SNCB : économisons, oui, mais sur les dépenses inutiles !

Selon les informations parues dans la presse, le Conseil d’administration de la SNCB Holding qui se réunira cet après-midi devrait décider de la suppression de 200 à 300 trains par jour, fermer les guichets dans une quarantaine de gares et imposer une surtaxe de 7 euros sur les tickets achetés dans les trains.
La Fédération Inter-Environnement Wallonie considère que ces mesures iraient à contre-sens du projet de mobilité durable que notre pays doit mettre en place et dans lequel le rail est appelé à occuper une place centrale. Si des économies sont à réaliser, elles ne peuvent en aucun cas être préjudiciables aux voyageurs. L’abandon de projets pharaoniques (la gare de Mons…) et une rationalisation de la structure éclatée de notre groupe ferroviaire constituent des options plus conformes à l’intérêt général.

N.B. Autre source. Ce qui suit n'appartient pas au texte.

-- ==== Sys2Proof/Decode.lean ====
section
/-! DEFINITION. Decoding and encoding (30_encoding.md). Every halfword is read as three fields:
bits 15:11, bits 10:5 and bits 4:0 (R121), of the first halfword reg2, the 6-bit opcode and reg1,
of the second reg3, the sub-opcode and the last five bits. The decoder is total: a word that is no
instruction is refused as the illegal code of R145, as an undefined code (R146), or as cut short. -/

namespace Sys2Proof

/-- Why a sequence of halfwords is no instruction. -/
inductive DecodeError where
  /-- The illegal instruction code of R145, which raises the exception trap. -/
  | illegalCode
  /-- A word that matches no row and is not illegal (R146). -/
  | undefinedCode
  /-- The sequence ends before the instruction does. -/
  | truncated
deriving DecidableEq, Repr

/-! ## Fields of a halfword -/

/-- Bits 15:11 of a halfword: reg2 of the first, reg3 of the second (R121). -/
def hi5 (h : Half) : BitVec 5 := h.extractLsb' 11 5

/-- Bits 10:5 of a halfword: the opcode of the first, the sub-opcode of the second (R121). -/
def mid6 (h : Half) : BitVec 6 := h.extractLsb' 5 6

/-- Bits 4:0 of a halfword (R121). -/
def lo5 (h : Half) : BitVec 5 := h.extractLsb' 0 5

/-- The halfword with the three fields given, the highest first. -/
def joinFields (a : BitVec 5) (b : BitVec 6) (d : BitVec 5) : Half := a ++ b ++ d

/-- A displacement halfword without its bit 0, which is a sub-opcode bit (R130). -/
def dropBit0 (h : Half) : Half := h &&& 0xFFFE#16

/-- The 4-bit code of a condition (Table 5-4, 10_state.md R30). -/
def Cond.code : Cond → BitVec 4
  | .v => 0 | .c => 1 | .z => 2 | .nh => 3 | .n => 4 | .r => 5 | .lt => 6 | .le => 7
  | .nv => 8 | .nc => 9 | .nz => 10 | .h => 11 | .p => 12 | .sa => 13 | .ge => 14 | .gt => 15

/-- The condition a 4-bit code names (Table 5-4). -/
def Cond.ofCode (k : BitVec 4) : Cond :=
  match k.toNat with
  | 0 => .v | 1 => .c | 2 => .z | 3 => .nh | 4 => .n | 5 => .r | 6 => .lt | 7 => .le
  | 8 => .nv | 9 => .nc | 10 => .nz | 11 => .h | 12 => .p | 13 => .sa | 14 => .ge | _ => .gt

/-! ## Lengths -/

/-- The length in bytes of an instruction (R26, Table 5-6). -/
def Instr.length : Instr → Nat
  | .nop | .movReg _ _ | .notReg _ _ | .divhReg _ _ | .switch _ | .dbtrap | .jmpReg _ => 2
  | .satsubr _ _ | .satsubReg _ _ | .sataddReg _ _ | .mulhReg _ _ => 2
  | .zxb _ | .sxb _ | .zxh _ | .sxh _ => 2
  | .orReg _ _ | .xorReg _ _ | .andReg _ _ | .tst _ _ => 2
  | .subr _ _ | .sub _ _ | .addReg _ _ | .cmpReg _ _ => 2
  | .movImm5 _ _ | .sataddImm5 _ _ | .addImm5 _ _ | .cmpImm5 _ _ | .callt _ => 2
  | .shrImm5 _ _ | .sarImm5 _ _ | .shlImm5 _ _ | .mulhImm5 _ _ | .bcond _ _ => 2
  | .sldbu _ _ | .sldhu _ _ | .sldb _ _ | .sstb _ _ => 2
  | .sldh _ _ | .ssth _ _ | .sldw _ _ | .sstw _ _ => 2
  | .jarl22 _ _ | .jr22 _ => 4
  | .addi _ _ _ | .movea _ _ _ | .movhi _ _ _ | .satsubi _ _ _ => 4
  | .ori _ _ _ | .xori _ _ _ | .andi _ _ _ | .mulhi _ _ _ => 4
  | .movImm32 _ _ | .jmpDisp32 _ _ | .jr32 _ | .jarl32 _ _ => 6
  | .ldb _ _ _ | .ldh _ _ _ | .ldw _ _ _ | .stb _ _ _ | .sth _ _ _ | .stw _ _ _ => 4
  | .ldbu _ _ _ | .ldhu _ _ _ => 4
  | .set1Imm _ _ _ | .not1Imm _ _ _ | .clr1Imm _ _ _ | .tst1Imm _ _ _ => 4
  | .setf _ _ | .ldsr _ _ | .stsr _ _ | .shrReg _ _ | .sarReg _ _ | .shlReg _ _ => 4
  | .set1Reg _ _ | .not1Reg _ _ | .clr1Reg _ _ | .tst1Reg _ _ | .sasf _ _ => 4
  | .sch0r _ _ | .sch1r _ _ | .sch0l _ _ | .sch1l _ _ => 4
  | .trap _ | .halt | .reti | .ctret | .dbret | .di | .ei => 4
  | .shr3 _ _ _ | .sar3 _ _ _ | .shl3 _ _ _ | .mul _ _ _ | .mulu _ _ _ => 4
  | .divh3 _ _ _ | .divhu _ _ _ | .div _ _ _ | .divu _ _ _ => 4
  | .cmov _ _ _ _ | .sbf _ _ _ _ | .satsub3 _ _ _ | .adf _ _ _ _ | .satadd3 _ _ _ => 4
  | .mac _ _ _ _ | .macu _ _ _ _ | .mulImm9 _ _ _ | .muluImm9 _ _ _ | .cmovImm5 _ _ _ _ => 4
  | .bsw _ _ | .bsh _ _ | .hsw _ _ | .hsh _ _ => 4
  | .dispose _ _ | .disposeJmp _ _ _ | .prepare _ _ | .prepareSp _ _ => 4
  | .prepareImm16 _ _ _ | .prepareImm16Hi _ _ _ => 6
  | .prepareImm32 _ _ _ => 8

S’il devait confirmer les intentions qu’on lui prête, le Conseil d’administration de la SNCB franchirait un pas de plus dans le démantèlement du réseau ferroviaire belge initié en 1984 avec la réforme IC-IR et la fermeture simultanée de 234 gares et points d’arrêts. Cette politique s’inscrit dans une volonté de privilégier le trafic international, les « grandes lignes » et les déplacements de moyennes et longues distances. Or, tant les enjeux de mobilité durable que la pression sur les ressources énergétiques exigent tout au contraire une offre élargie et diversifiée.

Pour IEW, si des économies doivent être réalisées par le groupe ferroviaire, elles ne peuvent l’être au détriment de la qualité et de la quantité des services rendus aux voyageurs. D’autres pistes moins préjudiciables existent.

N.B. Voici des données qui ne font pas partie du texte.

-- ==== Sys2Proof/Machine/Core.lean ====
section
/-! DEFINITION. The machine as the host sees it. -/

def Sys2Proof.core : Host.Core :=
  { State := Sys2Proof.Machine.State
    Fault := Sys2Proof.Machine.Fault
    Refusal := Sys2Proof.Machine.Refusal
    step := Sys2Proof.Machine.step
    reset := Sys2Proof.Machine.State.reset }
end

D’une part, la SNCB doit renoncer à ses projets pharaoniques qui ne contribuent pas prioritairement à l’exercice de ses missions. Il faut cesser d’investir des centaines de millions d’euros dans des infrastructures de prestige comme les gares de Liège ou (bientôt) Mons dont l’unique bénéfice se calcule en termes d’image alors que les besoins essentiels ne sont pas rencontrés. Une gabegie dont les pouvoirs publics wallons partagent la responsabilité à travers des arbitrages traduisant une cruelle absence de vision propsective. Si une image doit être recherchée, c’est celle d’une région aux gares nombreuses, accessibles et accueillantes donnant à sa population la possibilité et l’envie de voyager en train…

Par ailleurs, il importe de se pencher sur la structure actuelle du groupe, génératrice de coûts excessifs.

Inter-Environnement Wallonie appelle donc les administrateurs de la SNCB à ne pas succomber à la facilité de pseudo-solutions immédiates qui, loin de résoudre les problèmes du rail belge, compromettraient la place essentielle qu’il est appelé à occuper dans la mobilité de demain.